==== Records to use

/-- A saved panel is let go; what stood in its queues is in the save area. -/
def releaseSaved (p : Nat) (s : State) : State :=
  freePanel p (each (coresOfPanel p) (fun c s => modCore c (fun k => { k with queues := [] }) s) s)

/-- GRID_SAVE_ALL has its result once no save runs any more (R218). -/
def endSaveAll (s : State) : State :=
  if s.jobs.jobs.any (fun p => match p.2 with
      | some j => j.step == 2
      | none => false) then s
  else each s.jobs.saveAll (fun path s => setWord Obj.GRID_SAVE_ALL path 0 s) { s with jobs := { s.jobs with saveAll := [] } }

/-- SAVE_COMPLETE (R213, R216, R219): with every transfer ended, the job's panels are saved and freed and it shows PREEMPTED. With no
save slots nothing is saved, and a job whose panels cannot be used again, or were withdrawn, loses its state. -/
def execSaveComplete (job : Nat) (s : State) : Answer :=
  match jobOf s job with
  | none => .next s
  | some j =>
    if j.step ≠ 2 ∨ !jobQuiet s j then .next s
    else if j.ending.isSome then .next (endSaveAll (tryEnd job s))
    else if saveSlots s = 0 then .next (endSaveAll (loseJob job (j.lost.getD 0x84) s))
    else
      let took := ticksSince j.tLast (now s)
      let s1 := rinc Obj.JOBS_PREEMPTIONS j.berth (rmax Obj.JOB_SAVE_MAX 0 took s)
      let lost := if losesPanel s j ∧ j.lost = none then some 0x84 else j.lost
      let j1 := { j with code := 3, step := 0, tLast := now s, preempts := j.preempts + 1, saved := j.bound.map (savePanel s) }
      let s2 := setJob job (some j1) (each j.bound releaseSaved s1)
      .next (endSaveAll (match lost with
        | some r => loseJob job r s2
        | none => showJob job 3 0 s2))

/-- RESTORE_COMPLETE (R214, R216): the panels hold what was saved and their cores go on, or the save area fails its checksum. -/
def execRestoreComplete (job : Nat) (scrcOk : Bool) (s : State) : Answer :=
  match jobOf s job with
  | none => .next s
  | some j =>
    if j.step ≠ 3 then .next s
    else if losesPanel s j then .next (loseJob job 0x84 s)
    else if !scrcOk then .next (endJob job 0x31 0x86 s)
    else .next (showJob job 2 0 (setJob job (some { j with code := 2, step := 0, saved := [], tLast := now s })
      (each j.saved restorePanel s)))

/-- The saved jobs of a panel beyond the slots there now, those saved last, lose their state (R208). -/
def trimSaves (s : State) : State :=
  let excess (p : Nat) : List Nat :=
    let l := (savedOn s p).filterMap (fun ref => (jobOf s ref).map (fun j => (ref, j.tLast)))
    ((l.mergeSort (fun a b => decide (a.2 ≤ b.2))).drop (saveSlots s)).map (·.1)
  each ((List.range 60).flatMap excess).eraseDups (loseJob · 0x84) s

/-- TLIMIT_CHECK (R212): a job that has spent its limit RUNNING is stopped with FAULT_CHECK 0x83. -/
def execTlimitCheck (job : Nat) (s : State) : Answer :=
  match jobOf s job with
  | none => .next s
  | some j =>
    if j.code = 2 ∧ j.step = 0 ∧ msTicks j.tlimit ≤ j.ran + ticksSince j.tLast (now s) then .next (stopJob job 0x31 0x83 s)
    else .next s

/-- GRID_SAVE_ALL (R207, R208, R218): every running job is pre-empted, or the command is refused while a panel has every slot full. -/
def execGridSaveAll (w : Who) (s : State) : Answer :=
  command Obj.GRID_SAVE_ALL w (fun s =>
    if (List.range 60).any (fun p => decide (saveSlots s ≤ (savedOn s p).length)) then setWord Obj.GRID_SAVE_ALL w.path 1 s
    else endSaveAll (each (tkeys s.jobs.jobs) startSave { s with jobs := { s.jobs with saveAll := s.jobs.saveAll ++ [w.path] } })) s

end Sys2Proof.Machine
end

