/-- One region's list entry moves from `c` to a new channel (R269). -/
def moveList (n c dest : Nat) (s : State) : State :=
  let tiles := listTiles (regionOf s n) c
  let s1 := modRegion n (fun g => { g with chans := g.chans.map (fun k => if k = c then dest else k) }) s
  let s2 := makeRoom dest tiles.length s1
  let excess := (cachedIn s2 dest).length + reservedFrames s2 dest - usableFrames s2 dest
  each (tiles.drop (tiles.length - excess)) (fun t s => displaceTile n t c s) s2

/-- Every pinned-near list replaces `c` (R269). -/
def moveLists (c : Nat) (s : State) : State :=
  each s.regions (fun p s =>
    if p.2.cls = 3 ∧ p.2.st ≠ 0 ∧ p.2.chans.contains c then
      match replacement s c with
      | some dest => moveList p.1 c dest s
      | none => s
    else s) s

/-- The pair of a channel that retires or is lost is degraded (R270). -/
def degrade (c : Nat) (s : State) : State :=
  { s with dram := { s.dram with degraded := s.dram.degraded ||| 2 ^ (c % 12) } }

/-- A parity has no channel left: the plane of that parity cannot run (R52, R266). -/
def parityGone (c source : Nat) (s : State) : State :=
  if (inService s).any (fun k => k % 2 == c % 2) then s else retirePlane source (c % 2) s

/-! ## Graceful retirement (R266, R267) -/

/-- DRAM_RETIRE: status 0 started, 1 not in service, 2 last in-service channel, 3 queued. -/
def execDramRetire (w : Who) (arg : Nat) (s : State) : Answer :=
  command Obj.DRAM_RETIRE w (fun s =>
    let st := if (chanOf s arg).st ≠ 3 ∨ 24 ≤ arg then 1
      else if (inService s).length ≤ 1 then 2
      else if s.dram.retiring.isSome ∨ s.dram.queue ≠ [] then 3 else 0
    setWord Obj.DRAM_RETIRE w.path st (if st = 0 ∨ st = 3 then queueDramRetire 0xB0 arg s
      else if st = 2 then serviceEvent 0xB0 arg s else s)) s

/-- The sweep of a retiring channel: clean unkept tiles are freed, the others relocated (Table 11.8 step 4). -/
def sweepChannel (c : Nat) (s : State) : State :=
  each (cachedIn s c) (fun p s =>
    let g := tagOf s p.1
    if g.st = 3 ∧ !g.pin ∧ !g.stage ∧ !heldNow s p.1 ∧ !(farOf s p.1).stale ∧ (crossingOf s p.1).isNone then dropTile p.1 s
    else relocate p.1 s) s

/-- The next retirement starts, unless its channel has left service or is the last one, which raises a service event. One that a warm restart
broke off starts again from its step 1 (R521). -/
def startRetirement (s : State) : State :=
  match s.dram.queue with
  | [] => s
  | (c, src) :: rest =>
    let s1 := { s with dram := { s.dram with queue := rest } }
    if (chanOf s c).st ≠ 3 ∧ (chanOf s c).st ≠ 4 then s1
    else if (chanOf s c).st = 3 ∧ (inService s).length ≤ 1 then serviceEvent src c s1
    else retireEvent src c 0 (modChan c (fun k => { k with st := 4 }) { s1 with dram := { s1.dram with retiring := some (c, src), step := 1 } })

/-- DRAM_RETIREMENT_STEP: the next step of Table 11.8 whose condition holds, or the start of the next retirement. -/
def execDramRetirementStep (s : State) : Answer :=
  match s.dram.retiring with
  | none => .next (startRetirement s)
  | some (c, src) =>
    let changes := rget Obj.WEAVE_ROUTE_CHANGES 0 s
    let dest (n : Nat) (s : State) : State := { s with dram := { s.dram with step := n } }
    match s.dram.step with
    | 1 => .next (startRemap (dest 2 s))
    | 2 =>
      if s.mf.newK ≠ s.mf.setK then .next s
      else
        let s1 := moveLists c (moveChmap c (dest 3 s))
        .next { s1 with weave := { s1.weave with due := true }, dram := { s1.dram with waitRoute := (changes + 1) % 4294967296 } }
    | 3 => if changes = s.dram.waitRoute then .next (dest 4 s) else .next s
    | 4 =>
      let s1 := serveMisses (sweepChannel c s)
      let s2 := rset Obj.DRAM_RETIRE_PROGRESS 0 (retireLeft s1 c) s1
      .next (wake (if retireLeft s2 c = 0 then trimSaves (dest 5 s2) else s2))
    | _ =>
      .next (parityGone c src (degrade c (retireEvent src c 1 (modChan c (fun k => { k with st := 5 })
        { s with dram := { s.dram with retiring := none, step := 0 } }))))

/-! ## Sudden loss (R271, R272) -/

/-- Lines of a tile that a host holds in O. -/
def ownedLine (s : State) (line : Nat) : Bool := (entryOf s line).st == .o || (entryOf s line).st == .ro

/-- Record the lines a tile lost: one record of KIND 8, and the count. -/
def lostRecord (chan t n : Nat) (s : State) : State :=
  if n = 0 then s
  else radd Obj.DRAM_LOST_LINES 0 n (logDram { dramRec s chan (t * 1024) 15 8 n with count := n } s)

/-- Lines of a lost tile are written as poison; those that a host owns keep their owner and are not counted. -/
def loseLines (chan t : Nat) (lines : List Nat) (s : State) : State :=
  let s1 := each lines (fun l s => putNear l (List.replicate 64 0) fullMask true s) s
  lostRecord chan t (lines.filter (fun l => !ownedLine s l)).length s1

/-- The lines of a tile whose bits a map sets. -/
def linesIn (t : Nat) (m : BitVec 1024) : List Nat := ((List.range 1024).filter (mapBit m)).map (· + t * 1024)

/-- A cached tile of a lost channel at its new home (Table 11.9, R272): lines that are not DIRTY come from the far copy or read as
zero; DIRTY lines come from the partner unit or are lost. -/
def resolveTile (chan t : Nat) (s : State) : State :=
  let g := tagOf s t
  let dirty := linesIn t (match crossingOf s t with
    | some c => if c.kind = .clean then g.dirty ||| c.snapDirty else g.dirty
    | none => g.dirty)
  let s0 := dropCrossing t s
  let clear (s : State) : State := { s with
    ferry := { s.ferry with tags := tput (tagDflt s t) s.ferry.tags t {} }
    mem := { s.mem with near := tclear s.mem.near (t * 65536) 65536, nearPoison := tclear s.mem.nearPoison (t * 1024) 1024 } }
  if dirty.isEmpty ∧ g.pin = false ∧ g.stage = false then clear s0
  else
    let kept := dirty.map (fun l => (l, nearLine s l))
    let dest := placeOf s0 t
    let dirtyMap := dirty.foldl (fun m l => mapSet m (lineIdx l)) 0
    let s1 := clear s0
    let frame := newFrame s1 dest
    let far := (farOf s1 t).kind == 1
    let g' : Tag := keyTag (keyFor s t) { g with st := if far then 2 else 4, home := dest, frame := frame, valid := dirtyMap, dirty := dirtyMap, zb := !far }
    let s2 := setTag t g' s1
    let s3 := if far then addCrossing t .promote 1 (sourceFlash s2 t) dest 0 s2 else s2
    if canFetch s (t * 1024) then
      fetchLines dirty .lost (each kept (fun p s => restoreLine p.1 p.2 false s) s3)
    else loseLines chan t dirty s3

/-- A pinned-near tile of a lost channel gets a frame whose every line is poison, except lines held in O (R272). -/
def losePinned (chan t : Nat) (s : State) : State :=
  let g := tagOf s t
  let s1 := dropCrossing t s
  let s2 := setTag t { keyTag (keyFor s t) g with st := 4, rsv := true, frame := 0, valid := BitVec.allOnes 1024, dirty := BitVec.allOnes 1024, zb := false } s1
  loseLines chan t (linesIn t (BitVec.allOnes 1024)) s2

/-- A DRAM channel is lost (R271, Table 11.9). Without a shadow, with both channels of a pair lost, or with no channel left, the
device resets. `cause` goes into the record's DETAIL. -/
def loseChannel (c cause : Nat) (s : State) : State :=
  if (chanOf s c).st ≠ 3 ∧ (chanOf s c).st ≠ 4 then s
  else if !shadowed s c || (inService s).all (· == c) then containReset 2 0xAC 0 none cause (modChan c (fun k => { k with st := 6 }) s)
  else
    let before := rget Obj.DRAM_LOST_LINES 0 s
    let tiles := (cachedIn s c).map (·.1)
    let pinned := s.regions.flatMap (fun p => if p.2.cls = 3 ∧ p.2.st ≠ 0 then listTiles p.2 c else [])
    let crossed := (s.ferry.crossings.filter (fun k => k.dram == c && k.kind != .promote)).map (fun k => (k.tile, k.kind))
    let s1 := each crossed (fun k s => if k.2 = .evict then abortEvict k.1 s else abortClean k.1 s) s
    let mine := (s1.dram.retiring.map (·.1)) == some c
    let d : Dram := { s1.dram with
      queue := s1.dram.queue.filter (fun q => q.1 != c)
      retiring := if mine then none else s1.dram.retiring
      step := if mine then 0 else s1.dram.step }
    let s2 := degrade c (modChan c (fun k => { k with st := 6, rows := [] }) { s1 with dram := d })
    let s3' := moveLists c (moveChmap c s2)
    let s3 := each (s3'.ferry.crossings.filter (fun k => k.dram == c && k.kind == .promote && (tagOf s3' k.tile).rsv))
      (fun k s => modCrossing k.tile (fun k => { k with dram := homeOf s k.tile, placed := 0 }) s) s3'
    let s4 := each tiles (resolveTile c) { s3 with weave := { s3.weave with due := true } }
    let s5 := each pinned (fun t s => if (tagOf s t).rsv then losePinned c t s else s) s4
    let saved := (s5.jobs.jobs.filter (fun p => match p.2 with
      | some j => !j.saved.isEmpty
      | none => false)).map (·.1)
    let s6 := trimSaves (each saved (loseJob · 0x86) s5)
    let s7 := logErrorAt c 0xA0 (if rget Obj.DRAM_LOST_LINES 0 s6 = before then 5 else 3) none cause s6
    wake (serveMisses (startRemap (planeError (c % 2) s7)))

/-- DRAM_CHANNEL_LOST: a channel stops answering commands within 10 µs (R271). -/
def execDramChannelLost (chan cause : Nat) (s : State) : Answer := .next (loseChannel chan cause s)

/-- Replays of a command (R260): each is counted and the alert feeds its bucket; after three that fail, the channel is lost. -/
def replay (o : Obj) (source kind chan replays : Nat) (failed : Bool) (s : State) : State :=
  if 24 ≤ chan ∨ !chanWorks s chan then s
  else
    let n := if failed then 3 else min 3 (max 1 replays)
    let s1 := bucketEvent source chan (if failed then 2 else 1) none n (radd o chan n s)
    let s2 := logDram (chanRec s1 chan kind 1) s1
    if failed then loseChannel chan 1 s2 else s2

/-- CA_PARITY_ALERT (R260). -/
def execCaParityAlert (chan replays : Nat) (failed : Bool) (s : State) : Answer :=
  .next (replay Obj.DRAM_CA_REPLAYS 0x03 6 chan replays failed s)

/-- WRITE_CRC_ALERT (R260). -/
def execWriteCrcAlert (chan replays : Nat) (failed : Bool) (s : State) : Answer :=
  .next (replay Obj.DRAM_WCRC_REPLAYS 0x04 7 chan replays failed s)

/-- DRAM_LOG_CLEAR empties the log (R263). -/
def execDramLogClear (w : Who) (s : State) : Answer :=
  command Obj.DRAM_LOG_CLEAR w (fun s => setUnstated Obj.DRAM_LOG_CLEAR w.path { s with dram := { s.dram with log := [] } }) s

end Sys2Proof.Machine
end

========

> [Work task]:
List every line from the entries above in which "radd" appears.

> [Task result]:
  else radd Obj.DRAM_LOST_LINES 0 n (logDram { dramRec s chan (t * 1024) 15 8 n with count := n } s)
    let s1 := bucketEvent source chan (if failed then 2 else 1) none n (radd o chan n s)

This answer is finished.